Click to See Complete Forum and Search --> : Loads of Stuff -- Need Input Please! :)


Jason@AToM
11-15-2006, 12:01 AM
As a brief summary as an FYI, I'm about to launch a new search engine that, I feel at least, is like NOTHING out there yet! While the site most similar to it is probably ask.com, it FAR surpasses the flexability of what can be "asked" and the simplicity with which answers are returned. At any rate, I've got about 45 days remaining before my TARGET public debut of this little devil and have some things I could use some suggestions on. So.. here goes.

1. What is the MOST SIMPLE yet 99.9% FOOLPROOF way to ensure any and all searches originate from MY homepage (www.*******.com) as opposed to via an offsite link? Now, before I get totally flamed here, the intention is NOT TO toally prevent offiste linking/searches, but rather to prevent ABUSE of them. Please don't ask for a detailed explination right now... just please help out if you can.will with the question.... Thanks in advance... :)

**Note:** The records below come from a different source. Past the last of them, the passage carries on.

-- ==== Sys2Proof/Tests/Slice0.lean ====
section
/-! SUPPORT. The model's own tests. Expected values come from spec/95_test_vectors.md and from the worked examples of the
rules, each named in its comment, never from the model. The last part gives each obligation with hypotheses states and
operands that meet them. -/

namespace Sys2Proof.Tests

open Sys2Proof.Machine

/-! ### Well-formedness: the one check, and the terms it refuses -/

/-- R125: n is 1 or 2. -/
theorem test_wellFormed_accepts_flash_counts :
    Instr.wellFormed (.ovrstart 1#2) = true ∧ Instr.wellFormed (.ovrstart 2#2) = true := by decide

/-- R125: a flash count of 0 or 3 is no command. -/
theorem test_wellFormed_refuses_other_flash_counts :
    Instr.wellFormed (.ovrstart 0#2) = false ∧ Instr.wellFormed (.ovrstart 3#2) = false := by decide

/-! ### Decoding: the words of R133's table, written out -/

theorem test_decode_nop : decode 0b0000000000000000#16 = .ok .nop := by decide
theorem test_decode_tick : decode 0b0001000000000000#16 = .ok .tick := by decide
theorem test_decode_debounce :
    decode 0b0010000000000000#16 = .ok (.debounce .sw0) ∧ decode 0b0010000100000000#16 = .ok (.debounce .sw1) := by
  decide
theorem test_decode_swevt :
    decode 0b0011000000000000#16 = .ok (.swevt .sw0 .press) ∧ decode 0b0011000100000000#16 = .ok (.swevt .sw1 .press) ∧
    decode 0b0011001000000000#16 = .ok (.swevt .sw0 .release) ∧
    decode 0b0011001100000000#16 = .ok (.swevt .sw1 .release) := by decide
theorem test_decode_rvcupd :
    decode 0b0100000000000000#16 = .ok (.rvcupd false) ∧ decode 0b0100000100000000#16 = .ok (.rvcupd true) := by decide
theorem test_decode_stepset :
    decode 0b0101000001000000#16 = .ok (.stepset 64#8) ∧ decode 0b0101000011111111#16 = .ok (.stepset 255#8) := by decide
theorem test_decode_vusamp : decode 0b0110000000000000#16 = .ok .vusamp := by decide
theorem test_decode_render : decode 0b0111000000000000#16 = .ok .render := by decide
theorem test_decode_batsamp : decode 0b1000000000000000#16 = .ok .batsamp := by decide
theorem test_decode_ovrstart :
    decode 0b1001000000000000#16 = .ok (.ovrstart 1#2) ∧ decode 0b1001000100000000#16 = .ok (.ovrstart 2#2) := by decide
theorem test_decode_prefinit : decode 0b1010000000000000#16 = .ok .prefinit := by decide
theorem test_decode_prefread : decode 0b1011000000000000#16 = .ok .prefread := by decide
theorem test_decode_prefwrite :
    decode 0b1100000000001010#16 = .ok (.prefwrite 0x0A#8) ∧ decode 0b1100000011111111#16 = .ok (.prefwrite 0xFF#8) := by
  decide

/-- L2.11: each of these words is reserved, and why. -/
theorem test_decode_reserved :
    decode 0xD000#16 = .error .op ∧ decode 0xE123#16 = .error .op ∧ decode 0xFFFF#16 = .error .op ∧
    decode 0x1001#16 = .error .data ∧ decode 0x2200#16 = .error .modifier ∧ decode 0x3400#16 = .error .modifier ∧
    decode 0x4200#16 = .error .modifier ∧ decode 0x5100#16 = .error .modifier ∧ decode 0x9200#16 = .error .modifier ∧
    decode 0xC100#16 = .error .modifier := by decide

/-- The table's numbering of a row's word is the port's word (R89, R132). -/
theorem test_decodeTableWord :
    decodeTableWord 16 0x9100 = some (.ovrstart 2#2) ∧ decodeTableWord 16 0xD000 = none := by
  decide

/-! ### Small states -/

/-- After a reset sequence: BATT = 100 and nothing pending. -/
def base : State := { State.reset with resetPending := false, batt := some 100#8, attCur := some 0#8, prefInit := true }

/-- No input scripted. -/
def quiet : Inputs := ⟨[], [], [], [], [], [], [], 0⟩

/-- One part of the next state an outcome holds, if it holds one. -/
def got {α : Type} (f : State → α) : Result → Option α
  | .next s => some (f s)
  | .fault _ => none
  | .refused _ => none

/-! ### One step each -/

/-- L2.1: the first tick leaves TC = 1 and runs the two debounces only. -/
theorem test_tick_counts :
    got (fun s => (s.tc, s.trace)) (step { base with inputs := { quiet with sw0 := [true], sw1 := [true] } }) =
      some (1#7, [.pin .sw0 true, .pin .sw1 true]) := by decide +kernel

/-- L2.1: the 100th tick wraps TC and samples the battery after the render (R290). -/
theorem test_tick_wraps :
    got (fun s => (s.tc, s.batt, s.pwm))
      (exec .tick { base with
        tc := 99#7, batt := some 84#8, ledMode := .editSw1, pwm := ⟨7#8, 8#8, 9#8⟩
        inputs := { quiet with sw0 := [true], sw1 := [true], rvc := [some 255#8], batt := [some 92#8] } }) =
      some (0#7, some 92#8, ⟨7#8, 8#8, 9#8⟩) := by decide +kernel

/-- R165. -/
theorem test_nop : got (fun s => s.trace) (exec .nop { base with trace := [] }) = some [] := by decide

/-- R180's worked example. -/
theorem test_debounce_fifth_low_presses :
    got (fun s => (s.sw0, s.trace))
      (exec (.debounce .sw0) { base with sw0 := ⟨false, true, 4#3⟩, inputs := { quiet with sw0 := [false] } }) =
      some (⟨false, false, 0#3⟩, [.pin .sw0 false, .ev .sw0 .press]) := by decide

2. Bandwidth savings --- well, gzip compression for one... but I want to be a little more innovative than that. Browser's cache will do a lot of it for me as well, as the page itself, though somewhat dynamically generated, unless "logged in" (admin /debug mode basically) is 100% static... but again, lets take that a step further. Here's a TOTALLY off the wall idea.... lets toss some JS in a cookie, have a small JS script load and eval the contents of said cookie which document.write's the main content right there... in theory, would that not take the load of serving at least SOME data off the server and place it on the client? I know, that's TOTALLY "crazy", but someone give me some pros and cons of that. Obviously security it one issue, but lets say I'll send in the JS "eval" program a dynamically generated xor decrypt key/hash signature of some sort..... perhaps I'm utilizing more resources already than I'm saving? Bandwidth savings is my "focus" with this question / proposal. Cavets.. plenty... feedback anyone?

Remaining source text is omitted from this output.